Pick each line containing "life" out of the records.

▶ _Dataset entries_
══════════════════════════════
/-- The Siphon link (R314, R320, R415, R416, R418, R423, R424): it comes up on a powered engine that is neither fenced nor dark, with the partner's serial
number and role, sequence numbers from 0, and a loader chosen by the counters; it goes down from UP only, with its windows, registrations and messages in
flight gone, the alignment lost and SPH_ERR bit 0. The sender resends what the replay buffer holds from its oldest message on after 8 µs and gives the link up
after eight tries; a heartbeat leaves every 100 µs while the link is UP, and a partner silent for its time sets bit 4. A standby of an active partner takes
over where R424 says so: it becomes ACTIVE with its transmitters dark and bit 6. It rests on choices of the model: log entries 62, 122, 124, 126, 130 and 248. -/
def Obligations.TheSiphonLinkFollowsItsPartner : Prop :=
  (∀ (s : State) (n k : W64) (role : Nat),
    let up := s.sys.rails = .on ∧ s.sys.clocked = true ∧ s.domainOn 122 = true ∧ s.sph.link.toNat ≤ 1 ∧ s.sph.txDark = false
    (up → Leads (.siphonLinkUp n k role) s fun t => t.sph.link = 2 ∧ t.sph.partner = n ∧ t.sph.partnerKnown = true ∧ t.sph.partnerRole = BitVec.ofNat 2 role ∧
      t.sph.alive = true ∧ t.sph.beatAt = s.now ∧ t.sph.rxSeq = 0 ∧ t.sph.rxAhead = [] ∧ Sent t 0x1A s.sph.role.toNat ∧
      t.sph.conflict = !rolesOk s.sph.role (BitVec.ofNat 2 role) ∧ t.det.state = .measuring ∧
      (s.now < k.toNat → t.det.loads = true ∧ Sent t 0x10 s.now) ∧ (k.toNat < s.now → t.det.loads = false) ∧
      t.mem = s.mem ∧ t.cmds = s.cmds ∧ t.counter = s.counter) ∧
    (¬ up → Gives (.siphonLinkUp n k role) s s)) ∧
  (∀ (s : State), s.sph.link ≠ 2 → Gives .siphonLinkDown s s ∧ Gives .siphonRetransmit s s ∧ Gives .heartbeatSend s s ∧ Gives .partnerSilent s s) ∧
  (∀ (s : State), s.sph.link = 2 → (s.sph.mayTakeOver && s.sph.dark && !s.sph.fenceNotice) = false → Leads .siphonLinkDown s fun t =>
    t.sph.link = 0 ∧ t.sph.alive = false ∧ t.sph.partnerKnown = false ∧ t.sph.replay = [] ∧ t.sph.remoteRegs = [] ∧ t.sph.regWait = [] ∧
    t.windows = [] ∧ t.det.state = .lost ∧ t.det.loadAt = none ∧ t.sph.role = s.sph.role ∧ (t.err .sph).getLsbD 0 = true ∧ (t.err .det).getLsbD 2 = true ∧
    t.counter = s.counter ∧ t.tb = s.tb ∧ (∀ m : MirId, t.mirrors[m].enable = true → t.mirrors[m].state = .off) ∧
    (∀ o ∈ t.ops, o.waits = [])) ∧
  (∀ (s : State), s.sph.link = 2 → s.sph.mayTakeOver = true → s.sph.dark = true → s.sph.fenceNotice = false → Leads .siphonLinkDown s fun t =>
    t.sph.link = 0 ∧ t.sph.role = 0 ∧ t.sph.takenOver = true ∧ t.sph.txDark = true ∧ (t.err .sph).getLsbD 6 = true ∧ t.windows = []) ∧
  (∀ (s : State) (m : SentMsg) (rest : List SentMsg), s.sph.replay = m :: rest → s.sph.link = 2 → m.sentAt + 5120 ≤ s.now →
    (s.sph.resends < 8 → Leads .siphonRetransmit s fun t => t.sph = { s.sph with
      replay := s.sph.replay.map fun x => { x with sentAt := s.now }, resends := s.sph.resends + 1
      retries := satAdd 16 s.sph.retries (sentPart s.sph.replay).length } ∧
      (∀ x ∈ sentPart s.sph.replay, .siphon x.type x.msg ∈ t.out) ∧ t.errs = s.errs ∧ t.mem = s.mem ∧ t.cmds = s.cmds) ∧
    (8 ≤ s.sph.resends → Leads .siphonRetransmit s fun t => t.sph.link = 0 ∧ t.sph.replay = [] ∧ t.windows = [] ∧
      (t.err .sph).getLsbD 1 = true ∧ (t.err .sph).getLsbD 0 = true)) ∧
  (∀ (s : State), (s.sph.replay = [] ∨ ∃ m rest, s.sph.replay = m :: rest ∧ s.now < m.sentAt + 5120) → Gives .siphonRetransmit s s) ∧
  (∀ (s : State), s.now < s.sph.beatAt + 64000 → Gives .heartbeatSend s s) ∧
  (∀ (s : State), s.sph.link = 2 → s.sph.txDark = false → s.sph.beatAt + 64000 ≤ s.now → Leads .heartbeatSend s fun t => t.sph.beatAt = s.now ∧
    (∃ x ∈ t.sph.replay, x.type = 0x18 ∧ x.msg.arg = BitVec.ofNat 64 s.now ∧ x.msg.payload = s.heartbeatBytes) ∧ (s.sph.role = 0 → Sent t 0x11 s.now) ∧
    t.mem = s.mem ∧ t.errs = s.errs ∧ t.cmds = s.cmds ∧ t.det = s.det ∧ t.tb = s.tb) ∧
  (∀ (s : State), s.sph.link = 2 → s.sph.alive = true → s.sph.lastHeard + s.sph.silence ≤ s.now →
    ((s.sph.mayTakeOver && s.sph.silent) = false →
      Gives .partnerSilent s ((s.setSph { s.sph with alive := false }).flag .sph 4)) ∧
    (s.sph.mayTakeOver = true → s.sph.silent = true → Leads .partnerSilent s fun t =>
      t.sph.role = 0 ∧ t.sph.takenOver = true ∧ t.sph.txDark = true ∧ t.sph.link = 0 ∧ (t.err .sph).getLsbD 4 = true ∧ (t.err .sph).getLsbD 6 = true)) ∧
  (∀ (s : State), (s.sph.alive = false ∨ s.now < s.sph.lastHeard + s.sph.silence) → Gives .partnerSilent s s)

/-- Messages that move data between the modules (R129, R134, R416, R417): with the link not UP no message acts; one that breaks a field is dropped, counted
and flagged (SPH_ERR bit 2). In its turn, a WRITE stores its bytes and is acknowledged, or is answered ST_WINDOW_CLOSED where its bytes are not there to write
or a gate is closed to it, and ST_LATE_WRITE where a gate has dropped it; a READ_REQ is answered with the bytes read; READ_DATA goes to the operation or the
BAR2 read that asked; REGISTER is entered and answered at once unless an entry holds it; REG_DONE lets its operation move data; RELEASE removes its entry; a
SIGNAL adds to a counter of an open partition; an ACK ends what waits for it. It rests on choices of the model: log entries 123, 125, 127, 132 and 148. -/
def Obligations.SiphonDataMessagesAct : Prop :=
  (∀ (s : State) (m : Msg), s.sph.link ≠ 2 → Gives (.siphonWrite m) s s ∧ Gives (.siphonReadReq m) s s ∧ Gives (.siphonReadData m) s s ∧
    Gives (.siphonRegister m) s s ∧ Gives (.siphonRegDone m) s s ∧ Gives (.siphonRelease m) s s ∧ Gives (.siphonSignal m) s s ∧ Gives (.siphonAck m) s s) ∧
  (∀ (s : State) (m : Msg), s.sph.link = 2 →
    let u := (s.setSph { s.sph with bad := satAdd 8 s.sph.bad 1 }).flag .sph 2
    (headerOk 0x01 m = false → Gives (.siphonWrite m) s u) ∧ (headerOk 0x02 m = false → Gives (.siphonReadReq m) s u) ∧
    (headerOk 0x03 m = false → Gives (.siphonReadData m) s u) ∧ (headerOk 0x04 m = false → Gives (.siphonRegister m) s u) ∧
    (headerOk 0x05 m = false → Gives (.siphonRegDone m) s u) ∧ (headerOk 0x06 m = false → Gives (.siphonRelease m) s u) ∧
    (headerOk 0x08 m = false → Gives (.siphonSignal m) s u) ∧ (headerOk 0x09 m = false → Gives (.siphonAck m) s u)) ∧
  (∀ (s : State) (m : Msg), InTurn s 0x01 m → s.sph.txDark = false → m.payload ≠ [] →
    let a := m.addr.toNat
    let n := m.payload.length
    let late := ∃ k ∈ s.regsOf a n, k ∈ s.sph.lateRegs
    let fits := s.mapped a n = true ∧ a + n ≤ windowBase ∧
      ∀ r ∈ touched a n, (s.wctl r).shut = false ∨ ((s.wctl r).st = .closing ∧ ∃ k ∈ s.regsOf a n, k ∈ (s.wctl r).regs)
    (late → Leads (.siphonWrite m) s fun t => t.mem = s.mem ∧ t.hostMem = s.hostMem ∧ Sent t 0x09 (ackArg m .lateWrite) ∧
      t.sph.rxSeq = s.sph.rxSeq + 1 ∧ t.cmds = s.cmds ∧ t.parts = s.parts) ∧
    (¬ late → fits → Leads (.siphonWrite m) s fun t => t.mem = (s.writeStretches (s.stretches a n) (msgData m)).mem ∧ Sent t 0x09 (ackArg m .ok) ∧
      t.sph.rxSeq = s.sph.rxSeq + 1 ∧ t.cmds = s.cmds ∧ t.parts = s.parts) ∧
    (¬ late → ¬ fits → Leads (.siphonWrite m) s fun t => t.mem = s.mem ∧ t.hostMem = s.hostMem ∧ Sent t 0x09 (ackArg m .windowClosed) ∧
      t.sph.rxSeq = s.sph.rxSeq + 1 ∧ t.cmds = s.cmds ∧ t.parts = s.parts)) ∧
  (∀ (s : State) (m : Msg), InTurn s 0x02 m → s.sph.txDark = false → Leads (.siphonReadReq m) s fun t =>
    (∃ x ∈ t.sph.replay, x.type = 0x03 ∧ x.msg.arg = BitVec.ofNat 64 m.seq.toNat ∧ x.msg.payload = plain (s.remoteRead m.addr.toNat m.arg.toNat).1) ∧
    t.mem = s.mem ∧ t.hostMem = s.hostMem ∧ t.cmds = s.cmds ∧ t.parts = s.parts ∧ t.sph.rxSeq = s.sph.rxSeq + 1) ∧
  (∀ (s : State) (m : Msg), InTurn s 0x03 m →
    let n := m.arg.toNat
    let asks := s.ops.find? fun o => o.asked && !o.sent && (waitOf o.waits n).isSome
    (∀ o, asks = some o → Leads (.siphonReadData m) s fun t => t.mem = s.mem ∧ t.cmds = s.cmds ∧ t.bar2Reads = s.bar2Reads ∧
      t.ops = s.ops.map fun x => if x.id = o.id then
        { o with waits := waitsLeft o.waits n, got := o.got ++ [((waitOf o.waits n).getD 0, msgData m)] } else x) ∧
    (∀ b : Bar2Read, asks = none → s.bar2Reads.find? (fun b => (waitOf b.waits n).isSome) = some b →
      let bs := b.lay ((waitOf b.waits n).getD 0) m.payload
      Leads (.siphonReadData m) s fun t => t.mem = s.mem ∧ t.cmds = s.cmds ∧ t.ops = s.ops ∧
        (waitsLeft b.waits n = [] → t.bar2Reads = s.bar2Reads.filter (fun x => x != b) ∧ .readData (some b.port) bs ∈ t.out) ∧
        (waitsLeft b.waits n ≠ [] →
          t.bar2Reads = s.bar2Reads.map fun x => if x = b then { b with data := bs, waits := waitsLeft b.waits n } else x)) ∧
    (asks = none → s.bar2Reads.find? (fun b => (waitOf b.waits n).isSome) = none →
      Leads (.siphonReadData m) s fun t => t.mem = s.mem ∧ t.cmds = s.cmds ∧ t.ops = s.ops ∧ t.bar2Reads = s.bar2Reads)) ∧
  (∀ (s : State) (m : Msg), InTurn s 0x04 m → s.sph.txDark = false → Leads (.siphonRegister m) s fun t =>
    let r : Rng := ⟨m.addr.toNat, m.arg.toNat, m.flags.getLsbD 0⟩
    t.sph.remoteRegs = s.sph.remoteRegs ++ [(m.seq, r)] ∧ t.mem = s.mem ∧ t.cmds = s.cmds ∧ t.ops = s.ops ∧
    (s.holdsRemote r s.sph.remoteRegs = true → t.sph.regWait = s.sph.regWait ++ [m.seq]) ∧
    (s.holdsRemote r s.sph.remoteRegs = false → t.sph.regWait = s.sph.regWait ∧ Sent t 0x05 m.seq.toNat)) ∧
  (∀ (s : State) (m : Msg), InTurn s 0x05 m → Leads (.siphonRegDone m) s fun t => t.mem = s.mem ∧ t.cmds = s.cmds ∧
    t.ops = s.ops.map fun o => { o with regWait := o.regWait.filter fun x => x.toNat != m.arg.toNat }) ∧
  (∀ (s : State) (m : Msg), InTurn s 0x06 m → Leads (.siphonRelease m) s fun t => t.mem = s.mem ∧ t.cmds = s.cmds ∧ t.ops = s.ops ∧
    t.sph.remoteRegs = s.sph.remoteRegs.filter (fun x => x.1.toNat != m.arg.toNat) ∧
    t.sph.lateRegs = s.sph.lateRegs.filter (fun x => x.toNat != m.arg.toNat) ∧ t.sph.regWait = s.sph.regWait.filter (fun x => x.toNat != m.arg.toNat)) ∧
  (∀ (s : State) (m : Msg), InTurn s 0x08 m → s.sph.txDark = false → Leads (.siphonSignal m) s fun t => t.mem = s.mem ∧ t.cmds = s.cmds ∧
    (s.parts[m.partition].isOpen = true → Sent t 0x09 (ackArg m .ok) ∧
      t.parts[m.partition].sigs[m.counter] = s.parts[m.partition].sigs[m.counter] + BitVec.ofNat 32 m.arg.toNat ∧
      (∀ k : SemId, k ≠ m.counter → t.parts[m.partition].sigs[k] = s.parts[m.partition].sigs[k]) ∧
      (∀ o : PartId, o ≠ m.partition → t.parts[o] = s.parts[o])) ∧
    (s.parts[m.partition].isOpen = false → Sent t 0x09 (ackArg m .notReady) ∧ t.parts = s.parts)) ∧
  (∀ (s : State) (m : Msg) (q : PartId) (n : W32), InTurn s 0x09 m → n = BitVec.ofNat 32 (m.arg.toNat / 2 ^ 32) →
    s.sph.sigOut.find? (fun x => x.1 == n) = some (n, q) →
    let mine := fun (c : Cmd) => c.kind == .signalRemote && c.life == .started && c.notes == [n.toNat]
    (s.cmds.any mine = true → Leads (.siphonAck m) s fun t => t.mem = s.mem ∧ t.parts = s.parts ∧
      t.sph.sigOut = s.sph.sigOut.filter (fun x => x.1 != n) ∧
      t.cmds = s.cmds.map fun c => if mine c then { c.cond (ackStatus (m.arg.toNat % 65536)) with life := .ran } else c) ∧
    (s.cmds.any mine = false → Leads (.siphonAck m) s fun t => t.mem = s.mem ∧ t.cmds = s.cmds ∧
      t.sph.sigOut = s.sph.sigOut.filter (fun x => x.1 != n) ∧ Flagged t (.par s.parts[q].die) 1 ∧
      ∀ o : PartId, o ≠ q → t.parts[o] = s.parts[o])) ∧
  (∀ (s : State) (m : Msg) (n : W32), InTurn s 0x09 m → n = BitVec.ofNat 32 (m.arg.toNat / 2 ^ 32) → s.sph.sigOut.find? (fun x => x.1 == n) = none →
    let st := ackStatus (m.arg.toNat % 65536)
    let waits := s.ops.find? fun o => o.sent && (waitOf o.waits n.toNat).isSome
    (waits = none → Leads (.siphonAck m) s fun t => t.mem = s.mem ∧ t.parts = s.parts ∧ t.cmds = s.cmds ∧ t.ops = s.ops) ∧
    (∀ o, waits = some o → st = .ok → Leads (.siphonAck m) s fun t => t.mem = s.mem ∧ t.parts = s.parts ∧ t.cmds = s.cmds ∧
      t.ops = s.ops.map fun x => if x.id = o.id then { o with waits := waitsLeft o.waits n.toNat } else x) ∧
    (∀ o c, waits = some o → st ≠ .ok → s.opCmd o = some c → Leads (.siphonAck m) s fun t => t.mem = s.mem ∧ t.parts = s.parts ∧
      ∃ d ∈ t.cmds, d.adm = c.adm ∧ d.conds = c.conds ++ [st]))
══════════════════════════════
▶ _Solved problem_
    let mine := fun (c : Cmd) => c.kind == .signalRemote && c.life == .started && c.notes == [n.toNat]
      t.cmds = s.cmds.map fun c => if mine c then { c.cond (ackStatus (m.arg.toNat % 65536)) with life := .ran } else c) ∧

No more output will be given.